Online publisher Peter Kilander of Chicago called her “spellbinding” and objective in an Internet posting.
Mr. Kilander called himself “a sucker for a British accent,” and said in an interview he is drawn in by Miss Husain’s mix of “optimism, humor and seriousness when presenting the horrible state of the world.”
“Mishal kind of has an interesting international background,” Mr. Sambrook said. “She has a real authority and a very real resonance in her voice that come over extremely well. I think Mishal at the moment is one of our most talented presenters.”
Miss Husain said audiences recognize she might bring extra insight to stories related to Muslims.
“I haven’t heard, fortunately, people question the reporting, but at the same time I think that if there are stories that have to do with Islam in some way, I’m not necessarily more interested in them but just kind of more in tune. Sometimes I would maybe point out things I think aren’t right,” she said.
Miss Husain was born in 1973 in Britain to Pakistani parents. Her father is a surgeon. Her mother once produced arts programming for Pakistan state television. Miss Husain speaks fluent Urdu and Russian, but delivers news in English with a British accent sharp as cut glass.
Miss Husain lived in the United Arab Emirates and Saudi Arabia until she was 12, then went to Cobham Hall, a girls boarding school in Kent, outside London, whose Web site brags, “Mishal is currently making a splash in Washington.”
She studied law at Cambridge University, and after graduating in 1995 earned a master’s degree in human rights law from European University Institute in Florence.
After startup jobs at a daily newspaper in Islamabad and Bloomberg TV in London, she was hired as a BBC producer. She reported from India and Singapore, where she anchored “Asia Business Report.” She returned to London in January 2001 to co-anchor “World Business Report,” which dispatched her to New York to cover the stock market’s reopening after September 11.
Her role model is ABC News anchor Peter Jennings like her, a pioneer anchor from abroad. From 1978 to 1983, he presented “ABC World News” from London, with co-anchors Frank Reynolds in Washington and Max Robinson in Chicago.

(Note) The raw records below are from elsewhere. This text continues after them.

-- ==== Sys2Proof/Laws/RunsReact.lean ====
section
/-! SUPPORT. Each operation of Machine/ReactOps.lean is a run of moves: whatever follows a command is a run of inner moves. -/

namespace Sys2Proof.Laws

open Sys2Proof.Machine Sys2Proof.Safety

variable {ρ : Reach} {d : Area → Bool} {ν : View}

@[simp ↓] theorem feedOne_runs (s : State) (h : Runs ρ ν (view s)) :
    Runs ρ ν (view (feedOne s)) := by
  unfold feedOne
  first
  | ((try dsimp only) <;> (repeat' split) <;> first | with_reducible exact h | simp (maxDischargeDepth := 40) [*])
  | exact h
@[simp ↓] theorem feed_runs (n : Nat) (s : State) (h : Runs ρ ν (view s)) :
    Runs ρ ν (view (feed n s)) := by
  induction n generalizing s with
  | zero => exact h
  | succ n ih => exact ih _ (feedOne_runs s h)
@[simp ↓] theorem feedAll_runs (s : State) (h : Runs ρ ν (view s)) :
    Runs ρ ν (view (feedAll s)) := by
  unfold feedAll
  first
  | ((try dsimp only) <;> (repeat' split) <;> first | with_reducible exact h | simp (maxDischargeDepth := 40) [*])
  | exact h
@[simp ↓] theorem batchStep_runs (s : State) (h : Runs ρ ν (view s)) :
    Runs ρ ν (view (batchStep s)) := by
  unfold batchStep
  first
  | ((try dsimp only) <;> (repeat' split) <;> first | with_reducible exact h | simp (maxDischargeDepth := 40) [*])
  | exact h
@[simp ↓] theorem transferStep_runs (s : State) (h : Runs ρ ν (view s)) :
    Runs ρ ν (view (transferStep s)) :=
  offerFileRequest_runs _ (settleAbort_runs _ (feedAll_runs _ (batchStep_runs _ (batchStep_runs _ (settleAbort_runs _ h)))))
@[simp ↓] theorem journalStep_runs (s : State) (h : Runs ρ ν (view s)) :
    Runs ρ ν (view (journalStep s)) := by
  unfold journalStep
  first
  | ((try dsimp only) <;> (repeat' split) <;> first | with_reducible exact h | simp (maxDischargeDepth := 40) [*])
  | exact h
@[simp ↓] theorem reactRunning_runs (s : State) (h : Runs ρ ν (view s)) :
    Runs ρ ν (view (reactRunning s)) := by
  unfold reactRunning
  first
  | ((try dsimp only) <;> (repeat' split) <;> first | with_reducible exact h | simp (maxDischargeDepth := 40) [*])
  | exact h
@[simp ↓] theorem react_runs (s : State) (h : Runs ρ ν (view s)) :
    Runs ρ ν (view (react s)) := by
  unfold react
  first
  | ((try dsimp only) <;> (repeat' split) <;> first | with_reducible exact h | simp (maxDischargeDepth := 40) [*])
  | exact h
@[simp ↓] theorem finish_runs (s : State) (h : Runs ρ ν (view s)) :
    Runs ρ ν (view (finish s)) := by
  unfold finish
  first
  | ((try dsimp only) <;> (repeat' split) <;> first | with_reducible exact h | simp (maxDischargeDepth := 40) [*])
  | exact h

end Sys2Proof.Laws
end

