/-- The payload of a reply (R196); that of IDENTIFY and of JOURNAL READ as chapter 11 gives it. -/
def replyPayload : ReplyBody → List Byte
  | .empty => []
  | .changeNumber n => numberBytes 2 n
  | .item r => itemReportBytes r
  | .changes r => changeReportBytes r
  | .label r => labelReportBytes r
  | .radio r => radioReportBytes r
  | .tills places grace errors => places.flatMap placeReportBytes ++ presentNumber 4 grace ++ numberBytes 2 errors
  | .released o => outcomeBytes o
  | .auths r => authStatusBytes r
  | .records rs next newest => journalReadBytes rs next newest
  | .journal r => journalReportBytes r
  | .uplink r => uplinkReportBytes r
  | .transfer r => transferReportBytes r
  | .ended n => numberBytes 1 n
  | .guests r => guestReportBytes r
  | .store r => storeReportBytes r
  | .setting id v lockable locked => settingValueBytes id v ++ flagBytes lockable ++ flagBytes locked
  | .identity vendor part revision serial branch =>
    numberBytes 2 vendor ++ numberBytes 2 part ++ numberBytes 2 revision ++ numberBytes 4 serial ++ numberBytes 2 branch
  | .link r => linkReportBytes r
  | .forwardNumber n => numberBytes 2 n

/-! ## Notices -/

/-- The wake cause that a STATE notice with cause WAKE carries also (R171). -/
def StateCause.wakeCause : StateCause → Option WakeCause
  | .wake c => some c
  | _ => none

/-- The fields of JOURNAL LEVEL (R101). -/
def levelReportBytes (r : LevelReport) : List Byte :=
  numberBytes 1 r.level.code ++ numberBytes 2 r.held ++ numberBytes 1 r.claimed ++ numberBytes 2 r.free ++ orZero 4 r.oldest ++
  orZero 4 r.newest ++ numberBytes 2 r.unsent ++ signedBytes 4 r.exposure

/-- The fields of a notice, after its number and flags byte, in the order their rule lists them (11.3, R196). A till that is lost has
its address bound, so that TILL LOST's needs no presence byte (R49, R67). GUEST STATE always has the byte of failing conditions and the
count of sessions ended, zero and with no presence byte where R152 gives the change none: DESIGN CHOICE (log entry 36). -/
def noticeFields : NoticeBody → List Byte
  | .start cause clock store run records slots lines =>
    numberBytes 1 cause.code ++ presentNumber 4 clock ++ numberBytes 1 store.code ++ flagBytes run ++
    numberBytes 2 records ++ numberBytes 1 slots ++ linesByte lines
  | .state old new clock cause =>
    numberBytes 1 old.code ++ numberBytes 1 new.code ++ numberBytes 4 clock ++ numberBytes 1 cause.code ++
    presentName WakeCause.code cause.wakeCause
  | .site line value clock lines =>
    numberBytes 1 (siteLineCode line) ++ flagBytes value ++ numberBytes 4 clock ++ linesByte lines
  | .clockSet old new source => orZero 4 old ++ numberBytes 4 new ++ numberBytes 1 source.code
  | .changeDone number item price confirmed unreachable =>
    numberBytes 2 number ++ numberBytes 4 item ++ numberBytes 4 price ++ numberBytes 2 confirmed ++ numberBytes 2 unreachable
  | .labelLost label item failed confirmed floor =>
    numberBytes 2 label ++ numberBytes 4 item ++ numberBytes 1 failed ++ presentNumber 4 confirmed ++ presentNumber 4 floor
  | .labelHealth label item battery margin low bad =>
    numberBytes 2 label ++ orZero 4 item ++ numberBytes 1 battery ++ signedBytes 1 margin ++
    numberBytes 1 (flagsByte [low, bad])
  | .tillLost till addr lostIn lines total outcome =>
    numberBytes 1 till ++ addressBytes (addr.getD 0) ++ numberBytes 1 lostIn.code ++ numberBytes 1 lines ++
    signedBytes 4 total ++ lostBytes outcome
  | .lateOutcome trace o path => numberBytes 4 trace ++ lateReplyBytes o ++ numberBytes 1 (pathCode path)
  | .authLimit exposure commitment amount limit =>
    signedBytes 4 exposure ++ signedBytes 4 commitment ++ signedBytes 4 amount ++ signedBytes 4 limit
  | .journalLevel r => levelReportBytes r
  | .uplink old new cause session primary backup primaryDegraded backupDegraded =>
    presentName pathCode old ++ presentName pathCode new ++ numberBytes 1 cause.code ++ presentNumber 4 session ++
    numberBytes 1 primary.code ++ flagBytes primaryDegraded ++ numberBytes 1 backup.code ++ flagBytes backupDegraded
  | .forwardTimeout n cause => numberBytes 2 n ++ numberBytes 1 cause.code
  | .inbound n late path payload cut =>
    numberBytes 2 n ++ flagBytes late ++ numberBytes 1 (pathCode path) ++ payload ++ flagBytes cut
  | .nightReport run unsent queued counts =>
    runBytes run ++ numberBytes 2 unsent ++ numberBytes 2 queued ++ transferCountBytes counts
  | .guestState old new sessions failing ended =>
    numberBytes 1 old.code ++ numberBytes 1 new.code ++ numberBytes 1 sessions ++ failingByte failing ++ numberBytes 1 ended
  | .hostReturn seconds dropped lost => numberBytes 4 seconds ++ numberBytes 2 dropped ++ flagBytes lost
  | .settingChanged id old new source =>
    numberBytes 2 id ++ settingValueBytes id old ++ settingValueBytes id new ++ numberBytes 1 source.code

“I think Peter Jennings is the best anchor in this country. He obviously is so much more than an anchor,” she said.
Fans started contacting Miss Husain after she shifted her base to the United States, and many now liken her to Daljit Dhaliwal, CNN’s international star recruit from ITN. She is recognized on the streets of New York. People telephone, offer to send flowers or express open adoration despite her recent engagement to London lawyer Meekal Hashmi, 32. Miss Husain and Mr. Hashmi take turns flying across the Atlantic for monthly visits.